------ LISTED ENTRIES

theorem State.retargetPage_keeps {base : State} {s : State} (e : Nat) (p : Nat) (hk : Keeps false base s) :
    Keeps false base (State.retargetPage s e p) := by
  unfold State.retargetPage
  try dsimp only
  repeat' first
    | with_reducible assumption | intro _ | with_reducible apply State.retarget_keeps | with_reducible apply Keeps.ite
    | with_reducible apply Keeps.foldl | with_reducible apply Keeps.foldl_fst | split

theorem State.countPoison_keeps {still : Bool} {base : State} {s : State} (c : Copy) (hk : Keeps still base s) :
    Keeps still base (State.countPoison s c) := by
  unfold State.countPoison
  try dsimp only
  repeat' first
    | with_reducible assumption | intro _ | with_reducible apply Keeps.setPins | with_reducible apply Keeps.ite | split

theorem State.clearDone_keeps {still : Bool} {base : State} {s : State} (e : Nat) (hk : Keeps still base s) :
    Keeps still base (State.clearDone s e) := by
  unfold State.clearDone
  try dsimp only
  repeat' first
    | with_reducible assumption | intro _ | with_reducible apply State.undamageExt_keeps | with_reducible apply Keeps.setExts
    | with_reducible apply Keeps.ite | split

theorem State.zeroUnit_keeps {base : State} {s : State} (l : Loc) (at_ : Nat × Nat) (hk : Keeps false base s) :
    Keeps false base (State.zeroUnit s l at_) := by
  unfold State.zeroUnit
  try dsimp only
  repeat' first
    | with_reducible assumption | intro _ | with_reducible apply State.writeUnit_keeps
    | with_reducible apply State.snapReads_keeps | with_reducible apply State.useRanks_keeps

theorem State.clearFar_keeps {base : State} {s : State} (e : Nat) (x : Extent) (c : Clear) (q : Position) (used : List Nat)
    (hk : Keeps false base s) :
    Keeps false base (State.clearFar s e x c q used).1 := by
  unfold State.clearFar
  try dsimp only
  repeat' first
    | with_reducible assumption | intro _ | with_reducible apply State.zeroUnit_keeps | with_reducible apply Keeps.modExt
    | with_reducible apply Keeps.ite | with_reducible apply Keeps.foldl | with_reducible apply Keeps.foldl_fst | split
    | with_reducible apply Keeps.ite_fst

theorem State.clearFrames_keeps {base : State} {s : State} (frames : List (Nat × Nat)) (q : Position) (used : List Nat)
    (hk : Keeps false base s) :
    Keeps false base (State.clearFrames s frames q used).1 := by
  unfold State.clearFrames
  try dsimp only
  repeat' first
    | with_reducible assumption | intro _ | with_reducible apply State.zeroUnit_keeps | with_reducible apply Keeps.ite
    | with_reducible apply Keeps.foldl | with_reducible apply Keeps.foldl_fst | split | with_reducible apply Keeps.ite_fst

theorem State.clearExt_keeps {base : State} {s : State} (e : Nat) (q : Position) (used : List Nat) (hk : Keeps false base s) :
    Keeps false base (State.clearExt s e q used).1 := by
  unfold State.clearExt
  try dsimp only
  repeat' first
    | with_reducible assumption | intro _ | with_reducible apply State.clearDone_keeps
    | with_reducible apply State.clearFar_keeps | with_reducible apply State.clearFrames_keeps
    | with_reducible apply Keeps.modExt | split | with_reducible apply Keeps.ite_fst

------------

## ACTION ITEM
Your answer should be the full set of records above, restated exactly.

## COMPLETED TASK
theorem State.retargetPage_keeps {base : State} {s : State} (e : Nat) (p : Nat) (hk : Keeps false base s) :
    Keeps false base (State.retargetPage s e p) := by
  unfold State.retargetPage
  try dsimp only
  repeat' first
    | with_reducible assumption | intro _ | with_reducible apply State.retarget_keeps | with_reducible apply Keeps.ite
    | with_reducible apply Keeps.foldl | with_reducible apply Keeps.foldl_fst | split

theorem State.countPoison_keeps {still : Bool} {base : State} {s : State} (c : Copy) (hk : Keeps still base s) :
    Keeps still base (State.countPoison s c) := by
  unfold State.countPoison
  try dsimp only
  repeat' first
    | with_reducible assumption | intro _ | with_reducible apply Keeps.setPins | with_reducible apply Keeps.ite | split

theorem State.clearDone_keeps {still : Bool} {base : State} {s : State} (e : Nat) (hk : Keeps still base s) :
    Keeps still base (State.clearDone s e) := by
  unfold State.clearDone
  try dsimp only
  repeat' first
    | with_reducible assumption | intro _ | with_reducible apply State.undamageExt_keeps | with_reducible apply Keeps.setExts
    | with_reducible apply Keeps.ite | split

theorem State.zeroUnit_keeps {base : State} {s : State} (l : Loc) (at_ : Nat × Nat) (hk : Keeps false base s) :
    Keeps false base (State.zeroUnit s l at_) := by
  unfold State.zeroUnit
  try dsimp only
  repeat' first
    | with_reducible assumption | intro _ | with_reducible apply State.writeUnit_keeps
    | with_reducible apply State.snapReads_keeps | with_reducible apply State.useRanks_keeps

theorem State.clearFar_keeps {base : State} {s : State} (e : Nat) (x : Extent) (c : Clear) (q : Position) (used : List Nat)
    (hk : Keeps false base s) :
    Keeps false base (State.clearFar s e x c q used).1 := by
  unfold State.clearFar
  try dsimp only
  repeat' first
    | with_reducible assumption | intro _ | with_reducible apply State.zeroUnit_keeps | with_reducible apply Keeps.modExt
    | with_reducible apply Keeps.ite | with_reducible apply Keeps.foldl | with_reducible apply Keeps.foldl_fst | split
    | with_reducible apply Keeps.ite_fst

theorem State.clearFrames_keeps {base : State} {s : State} (frames : List (Nat × Nat)) (q : Position) (used : List Nat)
    (hk : Keeps false base s) :
    Keeps false base (State.clearFrames s frames q used).1 := by
  unfold State.clearFrames
  try dsimp only
  repeat' first
    | with_reducible assumption | intro _ | with_reducible apply State.zeroUnit_keeps | with_reducible apply Keeps.ite
    | with_reducible apply Keeps.foldl | with_reducible apply Keeps.foldl_fst | split | with_reducible apply Keeps.ite_fst

theorem State.clearExt_keeps {base : State} {s : State} (e : Nat) (q : Position) (used : List Nat) (hk : Keeps false base s) :
    Keeps false base (State.clearExt s e q used).1 := by
  unfold State.clearExt
  try dsimp only
  repeat' first
    | with_reducible assumption | intro _ | with_reducible apply State.clearDone_keeps
    | with_reducible apply State.clearFar_keeps | with_reducible apply State.clearFrames_keeps
    | with_reducible apply Keeps.modExt | split | with_reducible apply Keeps.ite_fst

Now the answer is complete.